"'And how is your husband?'

"'Y pensez-vous? My husband? Fancy that! Why, I have none!'

"This is precisely the plot and dialogue in Shaw's Candida.


"I enjoyed Candida so intensely; I could have kissed the author. How entirely like my own dramas! How closely modelled on the dialogue of the little girls!

"A husband of forty, vigorous, brave, honest, hard-working in a noble cause, loving and loved, father of two children, befriends a boy of eighteen, who is as wayward and conceited and inconsistent as only boys of eighteen can be. That boy suddenly tells the husband that he, the boy, loved Candida, the wife of the said husband. The boy, not satisfied with this amenity, becomes intolerably impudent, and the husband, acting on his immediate and just sentiment, wants to throw him out of the house.

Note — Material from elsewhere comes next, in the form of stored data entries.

/-- The stack is empty: the overlap check, the scan list and the outcome (R37 to R39). -/
def State.closeWalk (s : State) : State :=
  match findOverlap (manifestChunk s.lines.fsz) [] 0 s.tables.regions with
  | some i => s.walkFault .overlap (.region i)
  | none =>
    match s.tables.requiredList[8]? with
    | some i => s.walkFault .capacity (.region i)
    | none =>
      (s.withScan { s.scan with list := s.tables.scanList }).withWalk { s.walk with outcome := some .success }

/-- The exhausted top frame is popped and its slot freed (R34). -/
def State.popFrame (s : State) (f : Frame) (rest : List Frame) : State :=
  (s.withWalk { s.walk with stack := rest }).releaseSlot f.slot

/-- One step of the walker: an entry, a pop, or the close (R26, R34, R37). -/
def State.walkStep (s : State) : State :=
  match s.walk.stack with
  | [] => s.closeWalk
  | f :: rest =>
    let m := (s.slot f.slot).buffer
    if manifestCount m ≤ f.next then s.popFrame f rest
    else if entryKind m f.next = kindImage then s.processImage m f.next f
    else if entryKind m f.next = kindData then s.processData m f.next f
    else s.processDelegate m f.next f

/-- The walker goes on: the boot state is WALKING, it waits for nothing and has no outcome. -/
def State.walkGoes (s : State) : Bool :=
  decide (s.boot.state = .walking) && decide (s.walk.job = .none) && s.walk.outcome.isNone

/-- The walker runs until it waits for the Chunk Verifier or ends (R26). -/
def State.walkRun : Nat → State → State
  | 0, s => s
  | fuel + 1, s => if s.walkGoes then State.walkRun fuel s.walkStep else s

/-- Enough fuel for every entry left in the stack, every pop, and the close. -/
def State.walkFuel (s : State) : Nat :=
  (s.walk.stack.map fun f => manifestCount (s.slot f.slot).buffer - f.next).sum + s.walk.stack.length + 1

/-! ## Starting a walk, fallback, and the outcome (R11, R13, R25) -/

/-- WALKING is entered for a candidate (R11, R25): active bank, parameters, key record 0, the root frame.
`reserve` is the slot that keeps the next candidate's manifest. -/
def State.startWalk (s : State) (position : Nat) (c : Candidate) (reserve : Option (Fin 8)) : State :=
  let m := (s.slot c.slot).buffer
  let s := s.withBoot { s.boot with
    state := .walking, active := some c.bank, current := some position, reserve := reserve,
    params := manifestParams m }
  s.withWalk { s.walk with
    stack := [{ slot := c.slot, signer := 0, next := 0, base := 0, count := manifestChunk s.lines.fsz,
                mask := { boot := true, print := true, optional := true } }]
    keys := [{ digest := c.keyDigest, parent := none, depth := 1, entry := none }]
    outcome := none, engineUsed := false, job := .none }

/-- The next candidate of the list, with its position (R13). -/
def State.nextCandidate (s : State) : Option (Nat × Candidate) :=
  match s.boot.current with
  | some n => (s.boot.candidates[n + 1]?).map fun c => (n + 1, c)
  | none => none

/-- Steps 1 to 4 of a fallback (R13): everything of the bank is cleared but the reserve root slot. -/
def State.abandonBank (s : State) : State :=
  let s := s.clearBank.abandonSlots s.boot.reserve
  let s := s.withArbiter s.arbiter.abandonBursts
  s.withBoot { s.boot with active := none }

/-- A fallback (R13): the next candidate is walked with the reserve root slot as its root frame's slot, or NO_BANK. -/
def State.fallback (s : State) : State :=
  let next := s.nextCandidate
  let s := s.abandonBank
  match next with
  | some (n, c) => s.startWalk n c none
  | none => s.enterNoBank

/-- The Boot Controller acts on the walk's outcome, and the walker runs on for a next candidate (R11, R13). `fuel`
bounds the candidates. -/
def State.walkOn : Nat → State → State
  | 0, s => s
  | fuel + 1, s =>
    let s := State.walkRun s.walkFuel s
    match s.boot.state, s.walk.outcome with
    | .walking, some .success => s.enterPreverify
    | .walking, some (.fault _ _) => State.walkOn fuel s.fallback
    | _, _ => s

/-- Enough fuel for every candidate. -/
def State.walkOnAll (s : State) : State := State.walkOn (s.boot.candidates.length + 1) s

/-- A fallback from PREVERIFY, and the walk that follows (R12, R13). -/
def State.fallbackAndWalk (s : State) : State := s.fallback.walkOnAll

/-! ## Candidacy (R7 to R10) -/

def Boot.root (b : Boot) : Bank → RootJudgement
  | .bank0 => b.root0
  | .bank1 => b.root1
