-- ==== Sys2Proof/Config.lean ====
section
/-! DEFINITION. What the spec leaves open and no rule fixes: free values, constants without a body.
No proof can learn a value of them, so a claim about them holds for every value. -/

namespace Sys2Proof.Config

/-- The verdict of the signature unit for a public key that is not a point of the curve P-256: the
standard the part uses gives ECDSA no meaning for such a key and the spec none of its own (log 11).
Arguments: the 64 key bytes, the 64 signature bytes, the 32 bytes of the span hash. -/
opaque offCurveVerdict (key signature spanHash : List Byte) : Bool

/-- The code of HALTED in a record's boot state byte: R187 says that HALTED has none, because no frame is
answered in it. No step of the model sends a record that holds it (log 20). -/
opaque haltedCode : Byte

end Sys2Proof.Config
end

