-- ==== Sys2Proof/Machine/FuseCells.lean ====
section
/-! DEFINITION. The commands of the fuse programmer: FUSE_STEP_END, FUSE_OPERATION_END (R172, R173, R134). -/

namespace Sys2Proof.Machine

/-- A rollback counter rises by one (R172). -/
def Fuse.stepCounter (f : Fuse) (c : Fin 8) : Fuse := { f with counters := f.counters.set c (f.counters[c] + 1) }

/-- One step of a COMMIT ends (R172); the step that takes the last counter to its target ends the COMMIT (log 13). -/
def State.fuseStep (s : State) : State :=
  match s.fuse.op with
  | some (.commit ((c, target) :: rest)) =>
    let s := s.withFuse (s.fuse.stepCounter c)
    let left := if s.fuse.counters[c] < target then (c, target) :: rest else rest
    if left.isEmpty then s.endFuse else s.beginFuse (.commit left)
  | _ => s

/-- FUSE_STEP_END (R172). -/
def execFuseStepEnd (s : State) : Host.Outcome State Fault Refusal :=
  .next s.fuseStep

/-- A key slot's cells (R171). -/
def Fuse.setKey (f : Fuse) (i : Fin 4) (k : KeySlot) : Fuse := { f with keys := f.keys.set i k }

/-- The cells an operation writes when it ends (R173); COMMIT has written its counters step by step. -/
def Fuse.written (f : Fuse) : FuseOp → Fuse
  | .commit _ => f
  | .demote b => { f with demoted := b }
  | .undemote => { f with demoted := none }
  | .lockClear => { f with lock := false }
  | .lockSet => { f with lock := true }
  | .provision i d => f.setKey i { state := .active, digest := d }
  | .revoke i => f.setKey i { f.keys[i] with state := .revoked }
  | .close => { f with lifecycle := .deployed }

/-- The wipe when its lock clear ends (R134). -/
def Wipe.cleared (w : Wipe) : Wipe :=
  if w.state = .clearing then { w with state := .off, k := 0, last := .completed } else w

/-- A fuse operation ends with its cells written (R173). A COMMIT with steps to come does not end here (log 13). In HALTED
and in a part reset the end of a lock clear leaves the wipe's state, which is kept until the reset ends (R135; that a
part reset does so is the model's choice, log 36). -/
def State.fuseEnds (s : State) : State :=
  match s.fuse.op with
  | none => s
  | some (.commit (_ :: _)) => s
  | some .lockClear => ((s.withFuse (s.fuse.written .lockClear)).withWipe (if s.live then s.wipe.cleared else s.wipe)).endFuse
  | some op => (s.withFuse (s.fuse.written op)).endFuse

/-- FUSE_OPERATION_END (R173). -/
def execFuseOperationEnd (s : State) : Host.Outcome State Fault Refusal :=
  .next s.fuseEnds

end Sys2Proof.Machine
end

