/-- `t` is `s` after a demand, which found no slot FREE, has preempted the Scanner fill of slot `i` (R70, R90, R152, R153): the
slot is the demand's, the newest claim of eight; the words of its granted burst are discarded; the Scanner, where the pass
matches the victim's purpose, moves its cursor to the victim's chunk if that lies behind, and steps. -/
def State.demandPreempts (s t : State) (i : Fin 8) (region index : Nat) (waiter : Option Nat) : Prop :=
  let v := s.slot i
  let discarded := fun u : Burst => if u.slot = i ∧ u.fate = .live then { u with fate := .discard } else u
  let matched := (s.scan.pass = .first ∧ v.purpose = some .scan) ∨ (s.scan.pass = .patrol ∧ v.purpose = some .patrol)
  ∃ u : State,
    u = (s.withVerifier { s.verifier with slots := u.verifier.slots }).withArbiter { s.arbiter with
      slotWait := s.arbiter.slotWait.set i (some .class3)
      access := s.arbiter.access.map fun x => match x with
        | .burst b => .burst (discarded b)
        | x => x
      suspended := s.arbiter.suspended.map discarded
      parked := s.arbiter.parked.map discarded } ∧
    u.slot i = claimedSlot .demand region index 8 waiter waiter.isNone v.buffer ∧
    (∀ j, j ≠ i → u.slot j = { s.slot j with order := orderAfter v.order (s.slot j).order }) ∧
    (¬ matched → t = u.endPass) ∧
    (matched → ∀ r k pos at_, v.content = some (.chunk r k) → s.scan.cursor = some at_ → 1 ≤ pos →
      s.scan.list[pos - 1]? = some r → (∀ q, q < pos - 1 → s.scan.list[q]? ≠ some r) →
      let behind := at_ = .endMark ∨ ∃ p m, at_ = .at_ p m ∧ (pos < p ∨ (pos = p ∧ k < m))
      (behind → t = (u.withScan { s.scan with cursor := some (.at_ pos k) }).scanResume) ∧
      (¬ behind → t = u.scanResume))

/-! ## The Scanner (R149, R150, R154) -/

/-- The position at which a pass begins: the first chunk of the list, or the end mark of an empty one. -/
def scanBegin (list : List Nat) : Cursor := if list = [] then .endMark else .at_ 1 0

/-- The state in which a pass has begun, before the Scanner steps. -/
def State.passBegun (s : State) (p : Pass) : State :=
  s.withScan { s.scan with pass := p, cursor := some (scanBegin s.scan.list) }

/-! ## Manifests under judgement -/

/-- The walk after an entry of the top frame has been rejected (R35): its next entry, or the fault with the entry's reference,
kept as the last walk fault (R24). -/
def Walk.rejected (w : Walk) (f : Frame) (rest : List Frame) (fatal : Bool) (kind : WalkFault) : Walk :=
  if fatal then
    { w with outcome := some (.fault kind (.entry f.signer f.next))
             lastFault := some (kind, .entry f.signer f.next), job := .none }
  else { w with stack := { f with next := f.next + 1 } :: rest, job := .none }

/-- The operating parameters in the bytes of a root manifest (R6, R182). -/
def rootParams (m : Memory) : Params :=
  let fld := fun off n => leNat (Memory.bytes bufferDefault m off n)
  { fillWord := BitVec.ofNat 16 (fld 14 2), halfPeriod := fld 7 1, bootDeadline := fld 16 3, patrolInterval := fld 19 3
    overflowStrict := (fld 12 2).testBit 0, holdFill := (fld 12 2).testBit 1
    mask := { bad := (fld 12 2).testBit 4, late := (fld 12 2).testBit 5, violation := (fld 12 2).testBit 6,
              supplyLow := (fld 12 2).testBit 7 } }

/-- The walk of a candidate at its start (R11, R25): WALKING on its bank, the parameters of its root manifest, key record 0 and
the root frame in its slot. -/
def State.walkBegun (s : State) (list : List Candidate) (position : Nat) (c : Candidate) (reserve : Option (Fin 8)) :
    State :=
  (s.withBoot { s.boot with
    state := .walking, active := some c.bank, candidates := list, current := some position, reserve := reserve
    params := rootParams (s.slot c.slot).buffer }).withWalk
  { s.walk with
    stack := [{ slot := c.slot, signer := 0, next := 0, base := 0, count := bankChunks s.lines.fsz - 16,
                mask := { boot := true, print := true, optional := true } }]
    keys := [{ digest := c.keyDigest, parent := none, depth := 1, entry := none }]
    outcome := none, engineUsed := false, job := .none }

"But this is too much of what ninety-nine out of a hundred husbands would do. So instead of kicking the impertinent lad into the street, the husband—invites him to lunch.

"I was so afraid the husband would in the end bundle the youth out of the room. To my intense delight the author did not forget the rules of the Cynic drama, and the boy remained for lunch.

"Bravo! Bravo! I secretly hoped the husband would solemnly charge the interesting youth to fit Candida with the latest corset. To my amazement that did not take place. But yet there was some relief for me in store: the husband invites the boy to pass the evening with his wife alone.

"This is, of course, precisely what most husbands would do.